António Costa: Portugal’s prime minister with the bazooka policy

The man with the bazooka is re-elected. Portugal’s socialist prime minister achieved an election result this Sunday that many other social democrats can only dream of: António Costa won an absolute majority for his Partido Socialista. It is undisputed that Costa may have helped his bazooka.

The martial language image, which does not go at all with the calm, mostly friendly smiling Costa, comes from spring 2020. It was shortly after the first wave of the corona pandemic, from which Portugal compared to what was to come, comparatively had come out unscathed; Portugal was waiting for the planned reconstruction program from Brussels. When the domestic pressure on him increased and he was urged to present a contingency plan, Costa said at the time: It all depends on what weapons the EU provides Portugal; whether to send him a slingshot or a bazooka.

Portugal will receive 13.9 billion euros in aid from the EU fund and another 2.7 billion in loans

Well, there came the bazooka. Portugal will receive 13.9 billion euros in aid from the EU fund and another 2.7 billion in loans. The metaphor of the “European bazooka” stuck with Costa, and it also accompanied him through the election campaign. And this Sunday, the Portuguese gave the 60-year-old the order to fire off the EU billions, to stay in the picture.

During the election campaign, Costa advertised that he had already drawn up a budget for the current year. The left bloc and the communists had refused him their consent to this in the fall. Since 2015, Costa has led a minority socialist government that has been tolerated by the two smaller left-wing parties. The Portuguese called the left-wing experiment “rattletrap,” half affectionately, half mockingly.

Left bloc and communists didn’t like their stubbornness in enforcing higher social spending. Her election results show that many of her voters have switched to Costa, the man of the centre. Costa speaks of a “victory of humility”. But it is above all a victory for pragmatism.

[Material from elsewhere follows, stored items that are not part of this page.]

/-- The major map (R61). -/
def decMajor (w : Nat) : Decoded :=
  match w / 2 % 64 with
  | 0x01 => decIalu w
  | 0x02 => .ok (.addi (BitVec.ofNat 12 (w / 2 ^ 20)) (f1 w 19) (f6 w 13) (f6 w 7))
  | 0x03 => .ok (.andi (BitVec.ofNat 12 (w / 2 ^ 20)) (f1 w 19) (f6 w 13) (f6 w 7))
  | 0x04 => .ok (.ori (BitVec.ofNat 12 (w / 2 ^ 20)) (f1 w 19) (f6 w 13) (f6 w 7))
  | 0x05 => .ok (.xori (BitVec.ofNat 12 (w / 2 ^ 20)) (f1 w 19) (f6 w 13) (f6 w 7))
  | 0x06 => decShi w
  | 0x07 => .ok (.lui (BitVec.ofNat 19 (w / 2 ^ 13)) (f6 w 7))
  | 0x08 => .ok (.addpc (BitVec.ofNat 19 (w / 2 ^ 13)) (f6 w 7))
  | 0x09 => decCmp w
  | 0x0A => withCode (Cond.ofCode (w / 2 ^ 10 % 8)) fun c =>
            .ok (.cmpi (BitVec.ofNat 12 (w / 2 ^ 20)) (f1 w 19) (f6 w 13) c (f3 w 7))
  | 0x0B => need (fz w 31 1) .notZero
            (.ok (.sel (f1 w 30) (f3 w 27) (f1 w 26) (f1 w 25) (f6 w 19) (f6 w 13) (f6 w 7)))
  | 0x0C => decPlog w
  | 0x0D => decXreg w
  | 0x0E => .ok (.madr (BitVec.ofNat 6 (w / 2 ^ 26)) (BitVec.ofNat 6 (w / 2 ^ 20)) (f1 w 19) (f6 w 13) (f6 w 7))
  | 0x10 => .ok (.br (BitVec.ofNat 25 (w / 2 ^ 7)))
  | 0x11 => .ok (.jal (BitVec.ofNat 25 (w / 2 ^ 7)))
  | 0x12 => need (fz w 11 2) .notZero (.ok (.brp (BitVec.ofNat 19 (w / 2 ^ 13)) (f1 w 10) (f3 w 7)))
  | 0x13 => .ok (.jalr (BitVec.ofNat 12 (w / 2 ^ 20)) (f1 w 19) (f6 w 13) (f6 w 7))
  | 0x14 => decThr w
  | 0x15 => decStrm w
  | 0x16 => decRput w
  | 0x18 => decLd w
  | 0x19 => decLdn w
  | 0x1A => decSt w
  | 0x1B => decVld w
  | 0x1C => decVst w
  | 0x1D => decVgx w
  | 0x1E => decAtoma w
  | 0x1F => decAtomb w
  | 0x20 => decMsys w
  | 0x21 => decPst w
  | 0x30 => decTobj w
  | 0x31 => decNbar w
  | 0x32 => decCpy w
  | 0x33 => decCpym w
  | 0x34 => decMwl w
  | 0x35 => decMma w
  | 0x36 => decAcc w
  | 0x38 => decVf .f32 w
  | 0x39 => decVf .bf16 w
  | 0x3A => decVf .f16 w
  | 0x3B => decVi .i8 w
  | 0x3C => decVi .i16 w
  | 0x3D => decVi .i32 w
  | 0x3E => decVmov w
  | 0x3F => decSys w
  | 0x00 | 0x0F | 0x17 | 0x37 => .error .noMajor
  | m => decTyped m w

/-- The 16-bit forms (R84). -/
def decHalf (w : Nat) : Decoded :=
  match w / 2 % 16 with
  | 0 => need (fz w 15 1) .badCompact (.ok (.cMov (f5 w 10) (f5 w 5)))
  | 1 => need (fz w 15 1) .badCompact (.ok (.cAdd (f5 w 10) (f5 w 5)))
  | 2 => need (fz w 15 1) .badCompact (.ok (.cSub (f5 w 10) (f5 w 5)))
  | 3 => need (fz w 15 1) .badCompact (.ok (.cAnd (f5 w 10) (f5 w 5)))
  | 4 => need (fz w 15 1) .badCompact (.ok (.cOr (f5 w 10) (f5 w 5)))
  | 5 => need (fz w 15 1) .badCompact (.ok (.cXor (f5 w 10) (f5 w 5)))
  | 6 => .ok (.cAddi (BitVec.ofNat 6 (w / 2 ^ 10)) (f5 w 5))
  | 7 => .ok (.cLi (BitVec.ofNat 6 (w / 2 ^ 10)) (f5 w 5))
  | 8 => .ok (.cShli (f6 w 10) (f5 w 5))
  | 9 => .ok (.cShri (f6 w 10) (f5 w 5))
  | 10 => .ok (.cLd (f3 w 13) (f3 w 10) (f5 w 5))
  | 11 => .ok (.cSt (f3 w 13) (f3 w 10) (f5 w 5))
  | 12 => .ok (.cBr (BitVec.ofNat 11 (w / 2 ^ 5)))
  | 13 => .ok (.cBrp (BitVec.ofNat 8 (w / 2 ^ 8)) (f3 w 5))
  | 14 => need (fz w 10 6) .badCompact <|
          match w / 2 ^ 5 % 32 with
          | 0 => .ok .cMiscNop
          | 1 => .ok .cMiscYield
          | 2 => .ok .cMiscTexit
          | _ => .error .badCompact
  | _ => need (fz w 5 11) .badCompact (.ok .cRet)

/-- A decoded instruction that breaks a restriction of its own description is ILLEGAL (R86). -/
def checkWf : Decoded → Decoded
  | .ok i => if i.wf then .ok i else .error .notAllowed
  | .error e => .error e

/-- Decode a word whose length its bit 0 gives (R39): bit 0 clear names a 16-bit form. -/
def decodeWord (w : Nat) : Decoded :=
  if w % 2 = 0 then checkWf (decHalf (w % 65536)) else checkWf (decMajor (w % 4294967296))

/-- The bytes of a word, lowest address first. -/
def bytesOf : Nat → Nat → List Byte
  | 0, _ => []
  | n + 1, w => BitVec.ofNat 8 w :: bytesOf n (w / 256)

/-- The number that bytes hold, lowest address first (R4). -/
def ofBytes : List Byte → Nat
  | [] => 0
  | b :: bs => b.toNat + 256 * ofBytes bs

/-- Decode the first instruction of a byte string: the instruction and its length in bytes (R39). -/
def decode : List Byte → Except BadWord (Instr × Nat)
  | [b0, b1] =>
    if b0.toNat % 2 = 0 then (decodeWord (ofBytes [b0, b1])).map fun i => (i, 2) else .error .tooShort
  | [b0, b1, _] =>
    if b0.toNat % 2 = 0 then (decodeWord (ofBytes [b0, b1])).map fun i => (i, 2) else .error .tooShort
  | b0 :: b1 :: b2 :: b3 :: _ =>
    if b0.toNat % 2 = 0 then (decodeWord (ofBytes [b0, b1])).map fun i => (i, 2)
    else (decodeWord (ofBytes [b0, b1, b2, b3])).map fun i => (i, 4)
  | _ => .error .tooShort

/-- The instruction the decoder reads from a word of the opcode table: the word's bytes in their order, zeros above. -/
def decodeTableWord (nbits w : Nat) : Option Instr :=
  match decode (bytesOf 4 (w % 2 ^ nbits)) with
  | .ok (i, _) => some i
  | .error _ => none
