-- ==== Sys2Proof/Machine/LoadStore.lean ====
section
/-! DEFINITION. Loads, stores and the strided and indexed vector accesses (R234, R235). -/

namespace Sys2Proof.Machine

open Sys2Proof

/-- The low `n` bytes of a word as an access carries them. -/
def storeVal (w : Word) : Line := w.setWidth 512

/-- LD and LDN in every form: g[d] := mem[a, u] extended (R234). -/
def loadG (maj : Nat) (signed : Bool) (len : Nat) (o : BitVec 6) (z : Size) (e : Order) (w : Fin 4) (a d : GReg)
    (s : State) : State :=
  s.access { va := memAddr (s.rg a) o (sizeBytes z), size := sizeBytes z, align := sizeBytes z, need := { r := true },
             a := .load (sizeBytes z), dst := .g d (sizeBytes z) signed, maj := maj, ord := ⟨e, none, w⟩, len := len }

/-- ST: mem[a, u] := the low bytes of g[d] (R234). -/
def storeG (len : Nat) (o : BitVec 6) (z : Size) (e : Order) (w : Fin 4) (a d : GReg) (s : State) : State :=
  s.access { va := memAddr (s.rg a) o (sizeBytes z), size := sizeBytes z, align := sizeBytes z, need := { w := true },
             a := .store (sizeBytes z) (storeVal (s.rg d)), maj := 0x1A, ord := ⟨e, none, w⟩, len := len }

/-- LD (R234). -/
def execLd (o : BitVec 6) (z : Size) (e : Order) (w : Fin 4) (x : Bool) (a d : GReg) (s : State) : Out' :=
  issue { instr := .ld o z e w x a d, srcs := [gsrc a x], dsts := [gdst d] } (loadG 0x18 true 4 o z e w a d) s

/-- LDN (R234). -/
def execLdn (o : BitVec 6) (z : Size) (e : Order) (w : Fin 4) (x : Bool) (a d : GReg) (s : State) : Out' :=
  issue { instr := .ldn o z e w x a d, srcs := [gsrc a x], dsts := [gdst d] } (loadG 0x19 false 4 o z e w a d) s

/-- ST; the data register is a source without a test bit (R55, R234). -/
def execSt (o : BitVec 6) (z : Size) (e : Order) (w : Fin 4) (x : Bool) (a d : GReg) (s : State) : Out' :=
  issue { instr := .st o z e w x a d, srcs := [gsrc a x, gsrc d false] } (storeG 4 o z e w a d) s

/-- VLD (R234). -/
def execVld (o : BitVec 6) (e : Order) (w : Fin 4) (x : Bool) (a : GReg) (d : VReg) (s : State) : Out' :=
  issue { instr := .vld o e w x a d, srcs := [gsrc a x], dsts := [vdst d] } (fun s =>
    s.access { va := memAddr (s.rg a) o 64, size := 64, align := 64, need := { r := true }, a := .load 64, dst := .v d,
               maj := 0x1B, ord := ⟨e, none, w⟩ }) s

/-- VST (R234). -/
def execVst (o : BitVec 6) (e : Order) (w : Fin 4) (x : Bool) (a : GReg) (d : VReg) (s : State) : Out' :=
  issue { instr := .vst o e w x a d, srcs := [gsrc a x, vsrc d] } (fun s =>
    s.access { va := memAddr (s.rg a) o 64, size := 64, align := 64, need := { w := true }, a := .store 64 (s.rv d),
               maj := 0x1C, ord := ⟨e, none, w⟩ }) s

/-! ### VGX (R235) -/

/-- Element addresses of the strided forms. -/
def strided (base stride : Word) : List Word := (List.range 8).map fun i => base + word i * stride
/-- Element addresses of the indexed forms. -/
def indexed (base : Word) (offs : Line) : List Word := (List.range 8).map fun i => base + lineWord offs i

/-- What one element leaves: the place of its value, or that it is still outstanding. -/
inductive ElemRes
  | value (i : Nat) (w : Word)
  | poison (va : Word) (off : Nat)
  | done
  | sent (sync : Bool)
  deriving DecidableEq, Repr

/-- Perform the elements in order; element i carries access `acc i` (R235). An element of a store off SYNC pages is an access of
its own, which the instruction does not await. -/
def State.elements (gid maj : Nat) (acc : Nat → Access) : Nat → List (Word × Place) → State → State × List ElemRes
  | _, [], s => (s, [])
  | i, (va, p) :: r, s =>
    let sync := match p with | .glob e _ => e.sync | _ => false
    let own := sync || !Access.writes (acc i)
    let (s', res) := s.perform p va maj (acc i) (if own then .elem gid i else .none) false
    let e : ElemRes := match res with
      | some (.value v) => .value i (word v.toNat)
      | some (.poison off) => .poison va off
      | some _ => .done
      | none => .sent (sync && Access.writes (acc i))
    let (s'', l) := State.elements gid maj acc (i + 1) r s'
    (s'', e :: l)

/-- The lowest poisoned word that the elements met at issue (R378). -/
def lowestPoison (l : List ElemRes) : Option (Word × Nat) :=
  l.foldl (fun b e => match e with
    | .poison va off => match b with
      | some (va', off') => if (poisonAddr va off).toNat < (poisonAddr va' off').toNat then some (va, off) else b
      | none => some (va, off)
    | _ => b) none

/-- An instruction of several accesses has been performed, unless they have raised a class count past its bound: then its thread
parks in their place (R210). An element through one page can evict the line that the gate judged a later one to hit. -/
def State.orCount (after before : State) : State :=
  match [1, 2, 3].find? fun c => decide (4095 < after.th.wcnt c ∧ before.th.wcnt c < after.th.wcnt c) with
  | some c => before.park (Park.room c (after.th.wcnt c - before.th.wcnt c))
  | none => after

/-- The issue of a VGX: checks of every element in order, watchpoints, unreachable devices, and the wait of the first
element (R231, R235). -/
def State.vgxIssue (s : State) (es : List Word) (n : Need) (a : Access) (wc maj : Nat)
    (go : List (Word × Place) → State → State) : State :=
  match s.checkAll s.actx 8 8 n es with
  | .error c => s.failChk c 4
  | .ok ps =>
    match es.findSome? fun va => s.th.watchHit 0 (watchBit a) va 8 with
    | some (i, b) => s.watchTrap 0 i b maj 4
    | none =>
      match ps.find? fun p => s.gone p.2 with
      | some p => s.goneTrap p.1 maj 4
      | none =>
        match s.gate (ps.map (·.2)) a false ⟨.plain, none, wc⟩ with
        | some why => s.park why
        | none => (go ps s).orCount s

/-- VLDS and VGATH: v[d] is filled once, when every element has arrived (R235). -/
def vgxLoad (es : List Word) (w : Fin 4) (d : VReg) (s : State) : State :=
  s.vgxIssue es { r := true } (.load 8) w 0x1D fun ps s =>
    let gid := s.txn + 1
    let (s', l) := State.elements gid 0x1D (fun _ => .load 8) 0 ps s.newId
    match lowestPoison l with
    | some (va, off) => s.poisonTrap va off 0x1D 4
    | none =>
      let got := l.foldl (fun t e => match e with | .value i w => tset i w t | _ => t) []
      let left := (l.filter fun e => match e with | .sent _ => true | _ => false).length
      if left = 0 then
        (s'.wv d (lanesOf 64 8 fun i => (tget got i 0).toNat)).advance 4
      else
        (s'.modTh fun t => { (t.await (.v d) gid .load (es.headD 0)) with
          gathers := t.gathers ++ [⟨gid, d, 0x1D, left, got, none, false⟩] }).advance 4

/-- VSTS and VSCAT: element i of v[d] to address i, in the order of i. Elements on SYNC pages are checked there, and the
thread parks until every outcome is known (R233, R235). -/
def vgxStore (es : List Word) (w : Fin 4) (d : VReg) (s : State) : State :=
  let data := s.rv d
  s.vgxIssue es { w := true } (.store 8 0) w 0x1D fun ps s =>
    let gid := s.txn + 1
    let (s', l) := State.elements gid 0x1D (fun i => .store 8 (storeVal (lineWord data i))) 0 ps s.newId
    let left := (l.filter fun e => match e with | .sent true => true | _ => false).length
    if left = 0 then s'.advance 4
    else s'.awaitReply ⟨.store, gid, left, 0x1D, 4, 0, 0, .none, [], none⟩

/-- VLDS (R235). -/
def execVlds (w : Fin 4) (y x : Bool) (b a : GReg) (d : VReg) (s : State) : Out' :=
  issue { instr := .vlds w y x b a d, srcs := [gsrc a x, gsrc b y], dsts := [vdst d] }
    (fun s => vgxLoad (strided (s.rg a) (s.rg b)) w d s) s

/-- VSTS (R235). -/
def execVsts (w : Fin 4) (y x : Bool) (b a : GReg) (d : VReg) (s : State) : Out' :=
  issue { instr := .vsts w y x b a d, srcs := [gsrc a x, gsrc b y, vsrc d] }
    (fun s => vgxStore (strided (s.rg a) (s.rg b)) w d s) s

/-- VGATH (R235). -/
def execVgath (w : Fin 4) (x : Bool) (b : VReg) (a : GReg) (d : VReg) (s : State) : Out' :=
  issue { instr := .vgath w x b a d, srcs := [gsrc a x, vsrc b], dsts := [vdst d] }
    (fun s => vgxLoad (indexed (s.rg a) (s.rv b)) w d s) s

/-- VSCAT (R235). -/
def execVscat (w : Fin 4) (x : Bool) (b : VReg) (a : GReg) (d : VReg) (s : State) : Out' :=
  issue { instr := .vscat w x b a d, srcs := [gsrc a x, vsrc b, vsrc d] }
    (fun s => vgxStore (indexed (s.rg a) (s.rv b)) w d s) s

end Sys2Proof.Machine
end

Costa shares the reputation of being a realist with Olaf Scholz. Scholz had already said in December that he was “absolutely confident” that Costa would win the election at the end of January. Portugal’s polling institutes saw things differently up to the election date. The surprise is all the greater now, Scholz congratulated Costa on Twitter and called him a “true advocate of social justice”. Scholz Costa was one of his role models in the past. During a visit to Lisbon last year, the then finance minister joked that he could learn from António Costa “how to get the triple: mayor of a big city, minister in the cabinet – and then the head of government.”

In fact, the careers of the two social democrats are similar, only the order is not correct: Costa was once Minister of Justice under Prime Minister António Guterres, now UN Secretary General. Five years later, the lawyer became mayor of Lisbon, the city of his birth. António Costa is the son of the poet Orlando da Costa, who was persecuted by the Salazar dictatorship because of his communist beliefs. The roots of the family go back to the Indian Goa, which was a Portuguese colony until 1961.

Costa, who has been married to the now retired kindergarten teacher Fernanda Tadeu for 35 years and has two children with her, is considered a reserved man and experienced crisis manager in Portugal. He had succeeded in emancipating the small country on the Atlantic coast from the austerity measures of the EU troika and at the same time stabilizing the economy. The Portuguese also apparently trust him to deal with the new crisis arising from the pandemic. And just in case he has his bazooka at hand.